El modelo de atención espiritual en los centros sanitarios y sociales de la OHSJD-Provincia de Aragón-San Rafael

Labor Hospitalaria, n. 316 (2016)
SAER
Autoría
Mercè Puig-Pey

"Sólo con la caridad, iluminada por la luz de la razón y de la fe, es posible conseguir objetivos de desarrollo con un carácter humano y humanizador"
 Benedicto XVI

La atención espiritual es consustancial a la misión de la Orden Hospitalaria ya desde sus inicios a mitad del siglo XVI. La preocupación de Juan de Dios y de sus colaboradores que la persona sufriente fuera atendida de un modo evangélico, no dejando de lado ninguno de sus dimensiones constitutivas, ha ido tomando diferentes formas en consonancia con los tiempos históricos y los diversos modelos asistenciales vigentes en cada época.

El paso a la modernidad y la posterior secularización de la sociedad y de sus estructuras impulsó, tras el halo innovador del Vaticano II e inmersos de lleno en el posmodernismo, un movimiento de renovación en la Orden Hospitalaria liderado por el entonces superior general P. Marchesi. El impulso llevó los Hermanos a replantearse tanto su modo de vida comunitaria como su obra. El esfuerzo de aquellos años se focalizó en la humanización, tanto de la vida de las comunidades, como del modelo asistencial y sus estructuras hospitalarias[1].

Las iniciativas de aquel momento ofrecieron, pues, a la Orden una nueva autocomprensión y una nueva forma de estar presentes en la historia. Fruto de ello fueron la Renovación, la Humanización y la Hospitalidad (como  carisma y valor fundamental), que evocan las líneas orientativas que han regido su desarrollo en estas últimas décadas[2].

En nuestra sociedad, nadie pone en duda el criterio de centralidad de la persona atendida en las instituciones sanitarias y sociales, y las leyes que defienden su dignidad, el respeto que merece y el derecho a la diversidad cultural y al pluralismo religioso. La Orden, inserida plenamente en el tejido social, ha tenido como objetivo ya desde sus inicios, evangelizar el mundo del dolor y del sufrimiento a través de su modo de cuidar, promoviendo obras y organizaciones sanitarias y sociales que desean ofrecer una atención integral a cualquier persona[3]. Ello supone cuidar a la persona en su totalidad y poder abordar su dimensión espiritual en el quehacer asistencial no como algo tangencial, anecdótico o puntual sino desde el mismo corazón de la acción hospitalaria y social. Acción orientada a sanar la persona reunificándola, ofreciendo sentido a la quiebra y fragmentación que conlleva todo sufrimiento humano y conectándola nuevamente con su fuerza vital para que pueda sostenerse y seguir su camino.

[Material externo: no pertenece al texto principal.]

theorem iterate_of_odd {e : Engine} (hp : e.phase = .cIter) (hsel : e.sel = .odd) :
    iterate e =
      { e with
        odd := gf2Square e.even
        crc := if e.len.getLsbD 0 then gf2Mult (gf2Square e.even) e.crc else e.crc
        len := e.len >>> 1
        phase := if e.len >>> 1 = 0#64 then .cFinal else .cIter
        sel := if e.len >>> 1 = 0#64 then .odd else .even } := by
  by_cases hlast : e.len >>> 1 = 0#64 <;>
    simp [iterate, otherAccumulator, writeAccumulator, otherSel, hp, hsel, hlast]

/-- Settles O26: the iteration for each value of `E_SEL`. -/
theorem combineLoopStep : Obligations.CombineLoopStep := by
  refine ⟨fun s hp hsel => ?_, fun s hp hsel => ?_⟩
  · rw [engineStep_of_cIter hp, iterate_of_even hp hsel, setEngine]
  · rw [engineStep_of_cIter hp, iterate_of_odd hp hsel, setEngine]

/-- Settles O27: the step is one completion. -/
theorem combineFinalStep : Obligations.CombineFinalStep := fun _ hp => engineStep_of_cFinal hp

/-! ### What the accumulators hold -/

/-- The invariant speaks of the engine alone. -/
theorem accumulatorInv_of_engine_eq {s t : State} (hengine : t.engine = s.engine) (h : AccumulatorInv s) :
    AccumulatorInv t := by
  simpa only [AccumulatorInv, hengine] using h

/-- The invariant asks nothing of an engine that runs no COMBINE, has not checked the length, or has left the loop. -/
theorem accumulatorInv_of_phase {s : State}
    (hp : s.engine.phase ∈ [Phase.idle, .mExec, .sExec, .cCheck, .cFinal]) : AccumulatorInv s := by
  unfold AccumulatorInv
  cases hphase : s.engine.phase <;> simp_all

theorem HostEffect.accumulatorInv {s t : State} (heff : HostEffect s t) (h : AccumulatorInv s) :
    AccumulatorInv t := by
  cases heff with
  | issued i hb hw => exact accumulatorInv_of_phase (by cases i <;> simp [startPhase])
  | wrote r v hr => exact accumulatorInv_of_engine_eq (by simp) h
  | faulted | illegal | nothing | readInto => exact accumulatorInv_of_engine_eq rfl h

theorem hostTurn_accumulatorInv {s t : State} (h : AccumulatorInv s) (hstep : hostTurn s = .next t) :
    AccumulatorInv t := by
  obtain ⟨_, rfl⟩ | ⟨_, heff⟩ := hostTurn_cases hstep
  · exact h
  · exact heff.accumulatorInv h

theorem otherSel_selAt (k : Nat) : otherSel (selAt k) = selAt (k + 1) := by
  obtain hk | hk := Nat.mod_two_eq_zero_or_one k <;> simp [selAt, otherSel, hk, Nat.add_mod]

/-- The square of what iteration `k` reads is what iteration `k + 1` reads (42_combiner.md R176). -/
theorem gf2Square_matPow_boot (k : Nat) : gf2Square (matPow boot (2 ^ (k + 2))) = matPow boot (2 ^ (k + 3)) := by
  rw [gf2Square_matPow, ← pow_succ']

/-- A `C_ITER` step leaves the loop, or takes the invariant from iteration `k` to iteration `k + 1`. -/
theorem accumulatorInv_iterate {s : State} (hp : s.engine.phase = .cIter) (h : AccumulatorInv s) :
    AccumulatorInv (setEngine (iterate s.engine) s) := by
  by_cases hlast : s.engine.len >>> 1 = 0#64
  · exact accumulatorInv_of_phase (by simp [iterate_phase, hp, hlast])
  simp only [AccumulatorInv, hp] at h
  obtain ⟨_, k, hk, hbits, hsel, hacc⟩ := h
  have hhalf : (s.engine.len >>> 1).toNat = s.engine.len.toNat / 2 := by
    rw [BitVec.toNat_ushiftRight, Nat.shiftRight_eq_div_pow, pow_one]
  have hpos : (s.engine.len >>> 1).toNat ≠ 0 := fun h0 => hlast (BitVec.eq_of_toNat_eq h0)
  have hpow : 2 ^ (64 - k) = 2 * 2 ^ (64 - (k + 1)) := by
    rw [← pow_succ']
    congr 1
    omega
  have hk' : k + 1 < 64 := by
    by_contra hk'
    obtain rfl : k = 63 := by omega
    omega
  simp only [AccumulatorInv, setEngine_engine, iterate_phase _ hp, if_neg hlast, iterate_len]
  refine ⟨hlast, k + 1, hk', by omega, ?_, ?_⟩
  · rw [iterate_sel hlast, hsel, otherSel_selAt]
  · rw [otherAccumulator_iterate hlast, hacc, gf2Square_matPow_boot]

theorem accumulatorInv_engineStep {s : State} (h : AccumulatorInv s) : AccumulatorInv (engineStep s) := by
  cases hp : s.engine.phase with
  | idle => rwa [engineStep_eq_self.mpr hp]
  | mExec => exact accumulatorInv_of_phase (by simp [engineStep_of_mExec hp])
  | sExec => exact accumulatorInv_of_phase (by simp [engineStep_of_sExec hp])
  | cCheck =>
    by_cases hlen : s.engine.len = 0#64
    · exact accumulatorInv_of_phase (by simp [engineStep_of_cCheck_zero hp hlen])
    · rw [engineStep_of_cCheck hp hlen]
      exact hlen
  | cBoot =>
    simp only [AccumulatorInv, hp] at h
    rw [engineStep_of_cBoot hp]
    exact ⟨h, rfl⟩
  | cSq1 =>
    simp only [AccumulatorInv, hp] at h
    obtain ⟨hlen, hodd⟩ := h
    rw [engineStep_of_cSq1 hp, hodd, gf2Square_eq_matPow]
    exact ⟨hlen, rfl⟩
  | cSq2 =>
    simp only [AccumulatorInv, hp] at h
    obtain ⟨hlen, heven⟩ := h
    rw [engineStep_of_cSq2 hp, heven, gf2Square_matPow]
    exact ⟨hlen, 0, by omega, s.engine.len.isLt, rfl, rfl⟩
  | cIter =>
    rw [engineStep_of_cIter hp]
    exact accumulatorInv_iterate hp h
  | cFinal => exact accumulatorInv_of_phase (by simp [engineStep_of_cFinal hp])

/-- Settles O44: the host's effects, the engine's steps and a reset each keep the invariant. -/
theorem accumulatorInvKeptByEveryStep : Obligations.AccumulatorInvKeptByEveryStep := by
  intro s t h hstep
  have hdrop : AccumulatorInv (dropTurn s) := accumulatorInv_of_engine_eq rfl h
  obtain ⟨_, hhost⟩ | ⟨_, rfl⟩ | ⟨_, rfl⟩ := step_cases hstep
  · exact hostTurn_accumulatorInv hdrop hhost
  · exact accumulatorInv_engineStep hdrop
  · exact accumulatorInv_of_phase (by simp [Engine.reset])

/-! ### The iterations of the loop -/

theorem engineSteps_succ (k : Nat) (s : State) : engineSteps (k + 1) s = engineStep (engineSteps k s) := by
  induction k generalizing s with
  | zero => rfl
  | succ k ih => exact ih (engineStep s)

/-- What an engine that started in `C_CHECK` with registers `start` holds before loop iteration `k` (42_combiner.md
R176). -/
structure BeforeIteration (start : Engine) (k : Nat) (e : Engine) : Prop where
  phase : e.phase = .cIter
  len : e.len = start.len >>> k
  crc : e.crc = gf2Mult (matPow boot (8 * (start.len.toNat % 2 ^ k))) start.crc
  crcB : e.crcB = start.crcB
  sel : e.sel = selAt k
  acc : otherAccumulator e = matPow boot (2 ^ (k + 2))

theorem engineSteps_setup {s : State} (hp : s.engine.phase = .cCheck) (hlen : s.engine.len ≠ 0#64) :
    engineSteps 4 s =
      setEngine
        { s.engine with
          phase := .cIter, sel := .even, even := gf2Square boot, odd := gf2Square (gf2Square boot) } s :=
  calc engineSteps 4 s
      = engineSteps 3 (setPhase .cBoot s) := congrArg (engineSteps 3) (engineStep_of_cCheck hp hlen)
    _ = _ := rfl

theorem beforeIteration_zero {s : State} (hp : s.engine.phase = .cCheck) (hlen : s.engine.len ≠ 0#64) :
    BeforeIteration s.engine 0 (engineSteps 4 s).engine := by
  rw [engineSteps_setup hp hlen, setEngine_engine]
  constructor
  case crc => simp [Nat.mod_one, matPow]
  case acc => exact squareTimes_eq_matPow boot 2
  case len => simp
  all_goals rfl

section Iteration

variable {start e : Engine} {k : Nat} (h : BeforeIteration start k e)
include h

/-- The accumulator that iteration `k` writes (42_combiner.md R176). -/
theorem BeforeIteration.written_iterate :
    (if k % 2 = 0 then (iterate e).even else (iterate e).odd) = matPow boot (2 ^ (k + 3)) := by
  have hsel := h.sel
  rw [← gf2Square_matPow_boot, ← h.acc]
  by_cases hk : k % 2 = 0 <;> simp only [selAt, hk, if_true, if_false] at hsel ⊢
  · rw [iterate_of_even h.phase hsel, otherAccumulator, hsel]
  · rw [iterate_of_odd h.phase hsel, otherAccumulator, hsel]

/-- The checksum after iteration `k`: bit `k` of the length has been used. -/
theorem BeforeIteration.crc_iterate :
    (iterate e).crc = gf2Mult (matPow boot (8 * (start.len.toNat % 2 ^ (k + 1)))) start.crc := by
  have hpower (b : Nat) : 2 ^ (k + 3) * b + 8 * (start.len.toNat % 2 ^ k) =
      8 * (start.len.toNat % 2 ^ k + 2 ^ k * b) := by ring
  rw [iterate_crc, h.acc, gf2Square_matPow_boot, ite_gf2Mult_eq_matPow, matPow_matPow, h.crc, h.len,
    ← gf2Mult_matPow_add, hpower, ← toNat_mod_two_pow_succ]

theorem BeforeIteration.succ (hnext : start.len >>> (k + 1) ≠ 0#64) :
    BeforeIteration start (k + 1) (iterate e) := by
  have hshift : e.len >>> 1 = start.len >>> (k + 1) := by rw [h.len, BitVec.shiftRight_add]
  have hlast : e.len >>> 1 ≠ 0#64 := by rwa [hshift]
  constructor
  case phase => rw [iterate_phase e h.phase, if_neg hlast]
  case len => rw [iterate_len, hshift]
  case crc => exact h.crc_iterate
  case crcB => rw [iterate_crcB, h.crcB]
  case sel => rw [iterate_sel hlast, h.sel, otherSel_selAt]
  case acc => rw [otherAccumulator_iterate hlast, h.acc, gf2Square_matPow_boot]

/-- The iteration at the highest bit of the length leaves the loop with the whole length used. -/
theorem BeforeIteration.last (hlen : start.len ≠ 0#64) (hk : k + 1 = bitLength start.len) :
    (iterate e).phase = .cFinal ∧
      (iterate e).crc = gf2Mult (matPow boot (8 * start.len.toNat)) start.crc ∧ (iterate e).crcB = start.crcB := by
  have hlast : e.len >>> 1 = 0#64 := by
    rw [h.len, ← BitVec.shiftRight_add]
    by_contra hne
    exact absurd ((shiftRight_ne_zero_iff hlen).mp hne) (by omega)
  refine ⟨by rw [iterate_phase e h.phase, if_pos hlast], ?_, by rw [iterate_crcB, h.crcB]⟩
  rw [h.crc_iterate, hk, Nat.mod_eq_of_lt (toNat_lt_two_pow_bitLength hlen)]

end Iteration

section Loop

variable {s : State} (hp : s.engine.phase = .cCheck) (hlen : s.engine.len ≠ 0#64)
include hp hlen

theorem beforeIteration_engineSteps {k : Nat} (hk : k < bitLength s.engine.len) :
    BeforeIteration s.engine k (engineSteps (k + 4) s).engine := by
  induction k with
  | zero => exact beforeIteration_zero hp hlen
  | succ k ih =>
    have hbefore := ih (by omega)
    rw [Nat.succ_add, engineSteps_succ, engineStep_of_cIter hbefore.phase]
    exact hbefore.succ ((shiftRight_ne_zero_iff hlen).mpr hk)

theorem engineSteps_to_cFinal :
    (engineSteps (bitLength s.engine.len + 4) s).engine.phase = .cFinal ∧
      (engineSteps (bitLength s.engine.len + 4) s).engine.crc =
        gf2Mult (matPow boot (8 * s.engine.len.toNat)) s.engine.crc ∧
      (engineSteps (bitLength s.engine.len + 4) s).engine.crcB = s.engine.crcB := by
  obtain ⟨k, hk⟩ : ∃ k, bitLength s.engine.len = k + 1 := ⟨s.engine.len.toNat.log2, if_neg hlen⟩
  have hbefore := beforeIteration_engineSteps hp hlen (k := k) (by omega)
  rw [hk, Nat.succ_add, engineSteps_succ, engineStep_of_cIter hbefore.phase]
  exact hbefore.last hlen hk.symm

/-- The step after the loop completes with `combine` of what the engine started with. -/
theorem engineSteps_to_result :
    engineSteps (bitLength s.engine.len + 5) s =
      completeResult (combine s.engine.crc s.engine.crcB s.engine.len)
        (engineSteps (bitLength s.engine.len + 4) s) := by
  obtain ⟨hphase, hcrc, hcrcB⟩ := engineSteps_to_cFinal hp hlen
  rw [engineSteps_succ, engineStep_of_cFinal hphase, hcrc, hcrcB, ← combine_eq_matPow _ _ hlen]

end Loop

/-- Settles O37: what the engine holds before iteration `k`, by induction on `k`, and what its last iteration leaves. -/
theorem combineLoopInvariant : Obligations.CombineLoopInvariant := by
  refine fun s hp => ⟨fun hlen => ⟨fun k hk => ?_, ?_⟩, fun hlen => ⟨?_, ?_⟩⟩
  · have hbefore := beforeIteration_engineSteps hp hlen hk
    have hleft : (engineSteps (k + 4) s).engine.len ≠ 0#64 := by
      rw [hbefore.len]
      exact (shiftRight_ne_zero_iff hlen).mpr hk
    rw [engineSteps_succ (k + 4), engineStep_of_cIter hbefore.phase]
    exact ⟨hbefore.phase, hbefore.len, hleft, hbefore.crc, hbefore.sel,
      hbefore.acc.trans (squareTimes_eq_matPow boot (k + 2)).symm, hbefore.acc, hbefore.written_iterate⟩
  · obtain ⟨hphase, hcrc, _⟩ := engineSteps_to_cFinal hp hlen
    exact ⟨hphase, hcrc, by rw [engineSteps_to_result hp hlen, completeResult_results]⟩
  · rw [engineStep_of_cCheck_zero hp hlen, completeResult_results]
  · rw [combineWithEmptyRightBuffer]

/-! ### The command -/

theorem EngineEffect.eq_setEngine {s t : State} (h : EngineEffect s t) (hbusy : t.engine.phase ≠ .idle) :
    t = setEngine t.engine s := by
  cases h with
  | none | internal => rfl
  | wroteResult | wroteMatOut => simp at hbusy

Para que se dé ese tipo de acción integral es necesario situar la dimensión espiritual al lado de las otras dimensiones que cuidamos: la física, la psicológica y la social. Ello supone un reto importante, pues las instituciones son cada vez más secularizadas y la sociedad contempla a la persona sobre todo desde su biología. Si bien los modelos asistenciales optan ciertamente por la centralidad de la persona, la apuesta por la excelencia en la innovación y tecnificación de los procesos a menudo deja de lado el cuidado de su dimensión espiritual. Dimensión que, por cierto, muchos profesionales confunden con un modo particular de practicar la religión, por lo que en su mayoría la rehúyen.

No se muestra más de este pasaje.